Statistics & Context
The Assembly of Experts has 88 members, elected by popular vote every eight years, with the current assembly’s term running from 2024 to 2032. Mojtaba Khamenei was announced as supreme leader nine days after his father’s death, on March 9, 2026. This is only the second supreme leader transition since the Islamic Republic’s founding in 1979, following the 1989 transition after Ayatollah Khomeini’s death.
What’s Next
With Khamenei’s state funeral concluding on July 9 in Mashhad, attention will likely shift to whether Mojtaba eventually appears publicly to assume full, visible leadership of the country, or whether his continued absence signals deeper uncertainty about his health or standing. How he manages Iran’s fragile negotiations with the United States over its nuclear program and the Strait of Hormuz, still ongoing at the time of his succession, will be an early test of his ability to actually govern rather than merely hold the title.
FAQ
What is the Assembly of Experts?
It is an 88-member body of Shia Islamic clerics, elected by Iranian voters every eight years, whose constitutional role is to select, monitor, and theoretically dismiss Iran’s supreme leader.

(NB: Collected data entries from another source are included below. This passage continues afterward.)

-- ==== Sys2Proof/Machine/Ops.lean ====
section
/-! DEFINITION. The shared operations over State: array reads and writes (20_memory.md R50, R54), emission (00_scope.md R7),
taking a fault and returning from it (60_exceptions.md R180, R182, R183), reset (70_reset_and_hazards.md R201), and the
datapath's use of BUF, HOLD, K, L and S. -/

namespace Sys2Proof.Machine

open Sys2Proof

/-- What a meaning answers. -/
abbrev Result := Host.Outcome State Fault Refusal

/-! ### Arrays -/

/-- The element at an index, if one has been written since reset. -/
def Memory.read {α : Type} : Memory α → Nat → Option α
  | [], _ => none
  | (b, x) :: m, a => if a = b then some x else Memory.read m a

/-- `array[a] <- v`, keeping the indices in rising order. -/
def Memory.write {α : Type} : Memory α → Nat → α → Memory α
  | [], a, v => [(a, v)]
  | (b, x) :: m, a, v =>
    if a < b then (a, v) :: (b, x) :: m
    else if a = b then (a, v) :: m
    else (b, x) :: Memory.write m a v

/-- `array[a..a+n-1]`, if every element has been written since reset (R54). -/
def Memory.readList {α : Type} (m : Memory α) : Nat → Nat → Option (List α)
  | _, 0 => some []
  | a, n + 1 =>
    match m.read a, Memory.readList m (a + 1) n with
    | some v, some vs => some (v :: vs)
    | _, _ => none

/-- `array[a+q] <- vs[q]` for each element of `vs`, in order. -/
def Memory.writeList {α : Type} : Memory α → Nat → List α → Memory α
  | m, _, [] => m
  | m, a, v :: vs => Memory.writeList (m.write a v) (a + 1) vs

/-- 20_memory.md R54: MemRead(space, a, n), little-endian. -/
def memRead (m : Memory Byte) (a n : Nat) : Option Nat := (m.readList a n).map leNat

/-- 20_memory.md R54: MemWrite(space, a, n, v), little-endian. -/
def memWrite (m : Memory Byte) (a n v : Nat) : Memory Byte :=
  m.writeList a ((List.range n).map fun q => BitVec.ofNat 8 (v / 2 ^ (8 * q)))

/-- A `w`-bit word as it stands in its container: `zext_64` of it (00_scope.md R7). -/
def wordCell {w : Nat} (x : BitVec w) : Word := x.setWidth 64

/-- The `w`-bit word that a container holds. -/
def cellWord (w : Nat) (x : Word) : BitVec w := x.setWidth w

/-! ### Stopping on what the rules leave without a value -/

/-- Go on with a value that a rule needs, or stop by name where there is none. -/
def need {α : Type} (o : Option α) (f : Fault) (go : α → Result) : Result :=
  match o with
  | some x => go x
  | none => .fault f

/-- Go on with the word size that W names. 10_state.md R21: u and bb are undefined when there is none (log entry 12). -/
def withWordSize (s : State) (go : WordSize → Result) : Result :=
  need (wordSize? s.W) .undefinedParameters go

/-! ### Emission -/

/-- 00_scope.md R7: emit(X) appends the bytes of X to the output trace in index order. -/
def State.emit (s : State) (X : List Byte) : State := { s with OUT := s.OUT ++ X }

/-! ### Taking a fault, and returning from it -/

/-- 60_exceptions.md R180: ERR takes the code, ERRCMD the whole command word, and nothing else changes. -/
def State.latchFault (s : State) (f : ErrCode) (cmd : CmdWord) : State := { s with ERR := f, ERRCMD := cmd }

/-- 60_exceptions.md R180: `raise F(cmd)`. There is no vector and no handler: the next state is the latched one. -/
def raise (f : ErrCode) (cmd : CmdWord) (s : State) : Result := .next (s.latchFault f cmd)

/-- 60_exceptions.md R183, 44_system.md R166: the fault latch cleared. -/
def State.clearFault (s : State) : State := { s with ERR := .noFault, ERRCMD := 0#32 }

/-- 44_system.md R166: the framer returned to IDLE with empty buffers. What waits in BUF and HOLD is discarded. -/
def State.clearFramer (s : State) : State := { s with MODE := .idle, BCNT := 0#5, HVALID := false, SANY := false }

/-- 60_exceptions.md R182: common acceptance. While ERR is not 0 a command has no effect at all. -/
def accept (s : State) (rule : Result) : Result :=
  if s.ERR = .noFault then rule else .next s

/-- 60_exceptions.md R179, R182: a word that is not well formed raises IllegalCommand, unless the engine is faulted. -/
def illegalCommand (cmd : CmdWord) (s : State) : Result :=
  accept s (raise .illegalCommand cmd s)

/-! ### Reset -/

/-- 70_reset_and_hazards.md R201, 44_system.md R167: every register takes its reset value, the arrays lose their contents.
OUT is an observation and stays (10_state.md R41); so do the reads the host has made and what it will do. The scratch
registers become unspecified: free values (log entry 4). -/
def State.resetEngine (s : State) : State :=
  { State.reset with
    A := Config.freeValue s.freeCount
    B := Config.freeValue (s.freeCount + 1)
    i := (Config.freeValue (s.freeCount + 2)).setWidth 9
    j := (Config.freeValue (s.freeCount + 3)).setWidth 7
    k := (Config.freeValue (s.freeCount + 4)).setWidth 11
    OUT := s.OUT
    CSROUT := s.CSROUT
    pending := s.pending
    freeCount := s.freeCount + 5 }

/-! ### The key and the table -/

/-- 10_state.md R23: the key, K[0..KLEN-1]. -/
def State.key? (s : State) : Option (List Byte) := s.K.readList 0 s.KLEN.toNat

/-- 10_state.md R25: the table, S[0..t-1], as words of the word size. -/
def State.table? (s : State) (ws : WordSize) : Option (List (BitVec ws.bits)) :=
  (s.S.readList 0 (tableWords s.R.toNat)).map fun T => T.map (cellWord ws.bits)

/-- 41_config_key.md R113: L[0..c-1] and S[0..t-1] written with the result of Expand, TVALID set. The scratch registers
end as Mix leaves them; `k`, which counts the iterations from 1, is left at the last (log entry 5). -/
def State.installTable (s : State) (ws : WordSize) (m : MixState ws.bits) : State :=
  { s with
    L := s.L.writeList 0 (m.L.map wordCell)
    S := s.S.writeList 0 (m.S.map wordCell)
    TVALID := true
    A := wordCell m.A
    B := wordCell m.B
    i := BitVec.ofNat 9 m.i
    j := BitVec.ofNat 7 m.j
    k := BitVec.ofNat 11 (mixIterations m.L.length m.S.length) }

/-! ### The block datapath -/

/-- 42_block.md R130: `BUF[BCNT] <- b`, BCNT post-incremented, if BUF has that index (20_memory.md R50). -/
def State.pushByte? (s : State) (b : Byte) : Option State :=
  if s.BCNT.toNat < Config.bufCells then
    some { s with BUF := s.BUF.write s.BCNT.toNat b, BCNT := s.BCNT + 1#5 }
  else none

/-- 42_block.md R132 on BUF[0..bb-1]: the bytes of EncBlock, and the state with the scratch registers as the rounds leave
them (`k` at the last round, R137, log entry 5). -/
def State.encryptBuf? (s : State) (ws : WordSize) : Option (List Byte × State) :=
  match s.BUF.readList 0 ws.blockBytes, s.table? ws with
  | some X, some T =>
    let p := encRounds T s.R.toNat (blockWords ws X)
    some (encBlock ws T s.R.toNat X, { s with A := wordCell p.1, B := wordCell p.2, k := s.R.setWidth 11 })
  | _, _ => none

/-- 42_block.md R133 on BUF[0..bb-1], likewise. Decryption visits its states from r down to 0 (R137, log entry 5). -/
def State.decryptBuf? (s : State) (ws : WordSize) : Option (List Byte × State) :=
  match s.BUF.readList 0 ws.blockBytes, s.table? ws with
  | some X, some T =>
    let p := decRounds T s.R.toNat (blockWords ws X)
    some (decBlock ws T s.R.toNat X, { s with A := wordCell p.1, B := wordCell p.2, k := 0#11 })
  | _, _ => none

/-- 43_stream.md R147, R149: the held-back block HOLD[0..bb-1], or nothing when HVALID = 0. -/
def State.heldBlock? (s : State) (ws : WordSize) : Option (List Byte) :=
  if s.HVALID = true then s.HOLD.readList 0 ws.blockBytes else some []

/-- 43_stream.md R148: zero bytes written into BUF[BCNT..bb-1]. -/
def State.padBuf (s : State) (ws : WordSize) : State :=
  { s with BUF := s.BUF.writeList s.BCNT.toNat (List.replicate (ws.blockBytes - s.BCNT.toNat) 0#8) }

end Sys2Proof.Machine
end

How did Mojtaba Khamenei become supreme leader so quickly?
The Assembly of Experts convened an emergency session days after his father’s death and announced Mojtaba as successor on March 9, 2026, roughly a week after Ali Khamenei was killed. Reporting from Iran International indicated the Revolutionary Guard Corps pressured assembly members ahead of the vote.
Is the Assembly of Experts truly independent?
Most Iran scholars say no. Candidates for the assembly must first be approved by the Guardian Council, half of whose members are appointed by the supreme leader himself, creating a closed loop that limits genuine political competition.
Did Mojtaba Khamenei meet the religious qualifications to become supreme leader?
Not initially. He held the lower clerical rank of hojatoleslam rather than the required marja status, requiring the assembly to elevate his religious rank specifically to accommodate his succession, the same workaround used for his father in 1989.
Has the Assembly of Experts ever removed a supreme leader?
No. In its more than 40-year history, the assembly has never dismissed or even publicly challenged a sitting supreme leader, despite holding the constitutional authority to do so.
Editorial Note: This article was prepared using publicly available information from international news organizations, academic research, and official sources available at the time of publication. Facts may be updated as authorities release new information.